Moving to 64-bit
Starting with the 0.9.21 release, all of Notch is finally available as 64 bit — read about what this means for you as a Notch user.
The Notch engine has supported both 64 and 32-bits block exports since the beginning, but with the release of 0.9.21 we are bringing full 64-bit capabilities to Notch Builder as well.
64-bit allows for significantly larger data sets, such as 3D models and animation, textures, images and audio. The hard limit of 3 GB for 32-bit applications meant users were limited in the size of projects they could create and the assets they could use. Trying to exceed that limit would cause problems and instability.
With 64-bit, those limits are now gone.
While there are numerous positive aspects with moving to 64-bit, there’s one key area where this will have temporary negative effects: video imports.
Let’s rewind a little bit …
Back in 2016, Apple announced that it was dropping support for QuickTime on Windows. This included their SDK for developers, as well as any plans for a future 64-bit version. At the time, there were many negative reactions from the media industry, but as long as most software kept chugging along without much trouble, the outcry quickly died away.
It wasn’t until cornerstone apps like the Adobe Creative Suite switched to 64-bit that the issue really came to light. Adobe users were no longer able to import and export the wide range of QuickTime legacy codecs they were used to, leaving them with a smaller subset of native supported codecs and the need to purchase and use 3rd party codec products such as AfterCodecs and others.
While software that uses the QuickTime SDK are in the same boat, we’ve decided to take a slightly different approach to solving this for our users.
How it’ll work in Notch
In the 64-bit version of Notch Builder you can export to all QuickTime codecs through a nifty set of 64-bit to 32-bit magic.

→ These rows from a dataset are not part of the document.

-- ==== Sys2Proof/Machine/MatchedFilter.lean ====
section
/-! DEFINITION. The matched filter, command MFILT (42_matched_filter.md R69). -/

namespace Sys2Proof.Machine

/-- `STATUS.MF_OK <- 0`, the first act of MFILT. -/
def clearMfOk (s : State) : State := { s with regs := { s.regs with status := s.regs.status.mfCleared } }

/-- `L = NRX + NSPS − 1`. -/
def mfiltLen (s : State) : Nat := boxLen s.regs.nrx.toNat (nspsNat s)

/-- `MF[0..L−1]`, `NMF` and `MF_OK` written. -/
def mfiltWrite (s : State) : State :=
  let t := s.fillCpx .mf (boxOut s .rx s.regs.nrx.toNat)
  { t with regs := { t.regs with nmf := BitVec.ofNat 32 (mfiltLen s), status := t.regs.status.mfValid } }

/-- The body of MFILT after its first act. -/
def mfiltBody (s : State) : State :=
  if nspsBad s then fail .nsps s
  else if s.par.capRx < s.regs.nrx.toNat then fail .cap s
  else if s.par.capMf < mfiltLen s then fail .cap s
  else complete (mfiltWrite s).tick

/-- MFILT (R69): the unnormalised boxcar of length `NSPS` over RX. -/
def execMfilt (s : State) : Host.Outcome State Fault Refusal := .next (mfiltBody (clearMfOk (accept s)))

end Sys2Proof.Machine
end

Well, not magic: we’ve essentially created a 32-bit bridge that connects the two, so you don’t have to worry about it.
However, you’ll only be able to read native QuickTime codecs that Notch supports, which at the time of writing are:
- HAP / HAPQ / HAP Alpha
- NotchLC (See below for details)
In addition to those codecs, support for AVI and image sequences will of course continue to work as both input and output formats as you’re used to. We’re continually evaluating new and improved codecs for use with Notch, and this list might be expanded in the future.
32-bit legacy support
We will continue to ship and support the 32-bit version of Notch Builder for the time being. It is still being used by our media server partners, and we know better than to try to predict with 100% certainty when and how the industry changes.

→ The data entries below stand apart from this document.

/-- An iteration performed counts one element, which fits, and at most one clamp (R16, R27). -/
theorem advance (h : BaseInv s) (hroom : s.regs.nout.toNat ≠ s.par.capOut) : BaseInv (advance s) := by
  obtain ⟨hsym, hup, hpul, hmf, hout⟩ := h.lengths
  obtain ⟨hcon, htot⟩ := h.clamps
  have hcap := capOut_lt h.params
  have hnout : (s.regs.nout + 1).toNat = s.regs.nout.toNat + 1 := toNat_succ_of_lt (by omega)
  have hclampTot : (s.regs.clampTot + 1).toNat = s.regs.clampTot.toNat + 1 := toNat_succ_of_lt (by omega)
  have hclampCon : (s.regs.clampCon + 1).toNat = s.regs.clampCon.toNat + 1 := toNat_succ_of_lt (by omega)
  exact {
    params := by simpa using h.params
    notInner := by simpa using h.notInner
    memory := ⟨wf_advance h.memory.1, inCap_advance (by omega) h.memory.2⟩
    lengths := by
      simp only [advance_regs_eq, advance_par, hnout]
      exact ⟨hsym, hup, hpul, hmf, by omega⟩
    counts := by simp only [advance_regs_eq, h.counts]
    clamps := by
      simp only [advance_regs_eq, hnout]
      split
      · omega
      · exact ⟨Nat.zero_le _, by omega⟩
    configured := by simpa [advance_regs_eq] using h.configured
    filtered := by simpa [advance_regs_eq, mfiltLen, nspsNat] using h.filtered
    errors := by simpa using h.errors
    stops := by simpa using h.stops
    inFlight := by simpa [State.busy] using h.inFlight }

theorem iterate (h : BaseInv s) : BaseInv (iterate s) := by
  obtain ⟨c, hstop, hs⟩ | ⟨hgo, hs⟩ := iterate_cases s
  · rw [hs]
    exact h.stopLoop (stopTest_some_ne_none hstop)
  · rw [hs]
    obtain ⟨-, -, -, hroom⟩ := (stopTest_none_iff s).1 hgo
    exact h.advance hroom

theorem runLoop (h : BaseInv s) (n : Nat) : BaseInv (runLoop n s) :=
  runLoop_induction (P := BaseInv) (fun _ hu => hu.iterate) n h

theorem resetRegs (h : BaseInv s) (heng : s.eng = .idle) : BaseInv (resetRegs s) :=
  of_reset h.params rfl h.memory heng

theorem commandEffect (h : BaseInv s) {i : Instr} (he : CommandEffect s i t) : BaseInv t := by
  cases he with
  | nop => exact h.complete
  | srst => exact (h.complete.resetRegs rfl).complete
  | map hfit => exact (h.mapWrite hfit).tick.complete
  | ups hfit => exact (h.upsWrite hfit).tick.complete
  | shape hfit => exact (h.shapeWrite hfit).tick.complete
  | mfilt hnsps hnrx hfit => exact (h.clearMfOk.mfiltWrite hnsps hnrx hfit).tick.complete
  | init hnsps hted hwrap hden => exact (h.clearInitOk.initWrite hnsps hted hwrap).tick.complete
  | loop hi n hseq => exact (h.runLoop n).complete
  | failed hi hc => exact h.fail hc
  | initFailed hc => exact h.clearInitOk.fail hc
  | mfiltFailed hc => exact h.clearMfOk.fail hc

theorem stepEffect (h : BaseInv s) (he : StepEffect s t) : BaseInv t := by
  cases he with
  | host he => exact h.hostEffect he
  | reset => exact h.hardReset
  | latched w k => exact h.latched w k
  | ran he => exact h.accept.commandEffect he
  | rejected => exact h.accept.fail (by decide)

end BaseInv

end Sys2Proof.Machine

namespace Sys2Proof.Proofs
open Sys2Proof Sys2Proof.Machine

/-- Settles O58: each effect a step can have keeps the invariants. -/
theorem stepKeepsBaseInv : Obligations.StepKeepsBaseInv := by
  intro s t hs hstep
  obtain ⟨u, hmoved, heffect⟩ := step_effect hs.notInner hstep
  exact (hs.hostMoved hmoved).stepEffect heffect

end Sys2Proof.Proofs
end

section
/-! PROOFS. The invariants of the loop under `NUM = EXACT` (10_state.md R14, R28, 44_loop_filter.md R80,
45_timing_loop.md R86): rationals stay rationals, the loop filter's results are bounded, and each operation of the
machine keeps what `INIT_OK` and `MF_OK` vouch for. -/

namespace Sys2Proof.Machine

/-! ## Rationals are closed under the operations (00_scope.md R8) -/

namespace IsFin

variable {a b : NumVal}

theorem neg (ha : IsFin a) : IsFin (numNeg .exact a) := by
  obtain ⟨p, rfl⟩ := ha
  exact ⟨-p, numNeg_exact p⟩

theorem add (ha : IsFin a) (hb : IsFin b) : IsFin (numAdd .exact a b) := by
  obtain ⟨p, rfl⟩ := ha
  obtain ⟨q, rfl⟩ := hb
  exact ⟨p + q, numAdd_exact p q⟩

theorem sub (ha : IsFin a) (hb : IsFin b) : IsFin (numSub .exact a b) := ha.add hb.neg

theorem mul (ha : IsFin a) (hb : IsFin b) : IsFin (numMul .exact a b) := by
  obtain ⟨p, rfl⟩ := ha
  obtain ⟨q, rfl⟩ := hb
  exact ⟨p * q, numMul_exact p q⟩

theorem sign (ha : IsFin a) : IsFin (numSign a) := by
  obtain ⟨p, rfl⟩ := ha
  exact ⟨signRat p, numSign_fin p⟩

theorem settle_eq (ha : IsFin a) (y : NumSys) (e k : Nat) : settle y e k a = a := by
  obtain ⟨p, rfl⟩ := ha
  rfl

theorem settle (ha : IsFin a) (y : NumSys) (e k : Nat) : IsFin (settle y e k a) := by
  rwa [ha.settle_eq]

theorem numSum {f : Nat → NumVal} (hf : ∀ j, IsFin (f j)) (n : Nat) : IsFin (numSum .exact n f) := by
  choose q hq using hf
  obtain rfl : f = fun j => .fin (q j) := funext hq
  exact ⟨_, numSum_exact n q⟩

theorem of_inDomain (h : inDomain .exact a = true) : IsFin a := by
  cases a with
  | fin q => exact ⟨q, rfl⟩
  | negZero | inf | nan => exact nomatch h

end IsFin

theorem CpxFin.settleCpx_eq {z : Cpx} (hz : CpxFin z) (y : NumSys) (e k : Nat) : settleCpx y e k z = z := by
  obtain ⟨hre, him⟩ := hz
  rw [settleCpx, hre.settle_eq, him.settle_eq]

theorem CpxFin.settleCpx {z : Cpx} (hz : CpxFin z) (y : NumSys) (e k : Nat) : CpxFin (settleCpx y e k z) := by
  rwa [hz.settleCpx_eq]

theorem cpxFin_zero : CpxFin Cpx.zero := ⟨⟨0, rfl⟩, ⟨0, rfl⟩⟩

theorem isFin_openNum_exact (e k : Nat) : IsFin (openNum .exact e k) := ⟨_, rfl⟩

/-! ## The outputs of the commands that fill a buffer -/

theorem isFin_qmapPart {a : NumVal} (ha : IsFin a) (b : Bool) : IsFin (qmapPart .exact a b) := by
  cases b with
  | false => exact ha
  | true => exact ha.neg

However, unless there is some specific reason for sticking with the 32-bit version of Notch Builder, we urge all of our users to start migrating to the 64-bit version. Every week, we learn of some project that starts to touch the memory limit associated with running in 32-bit, and that limit is all but erased in the 64-bit version.
TL:DR; 64-bit: faster, roomier, future. 32-bit: slower, cramped, past.
We have made a new video codec, specifically designed for motion graphics. Its design parameters are great playback performance and compression levels without sacrificing quality. NotchLC is available in the 0.9.21 release of Notch.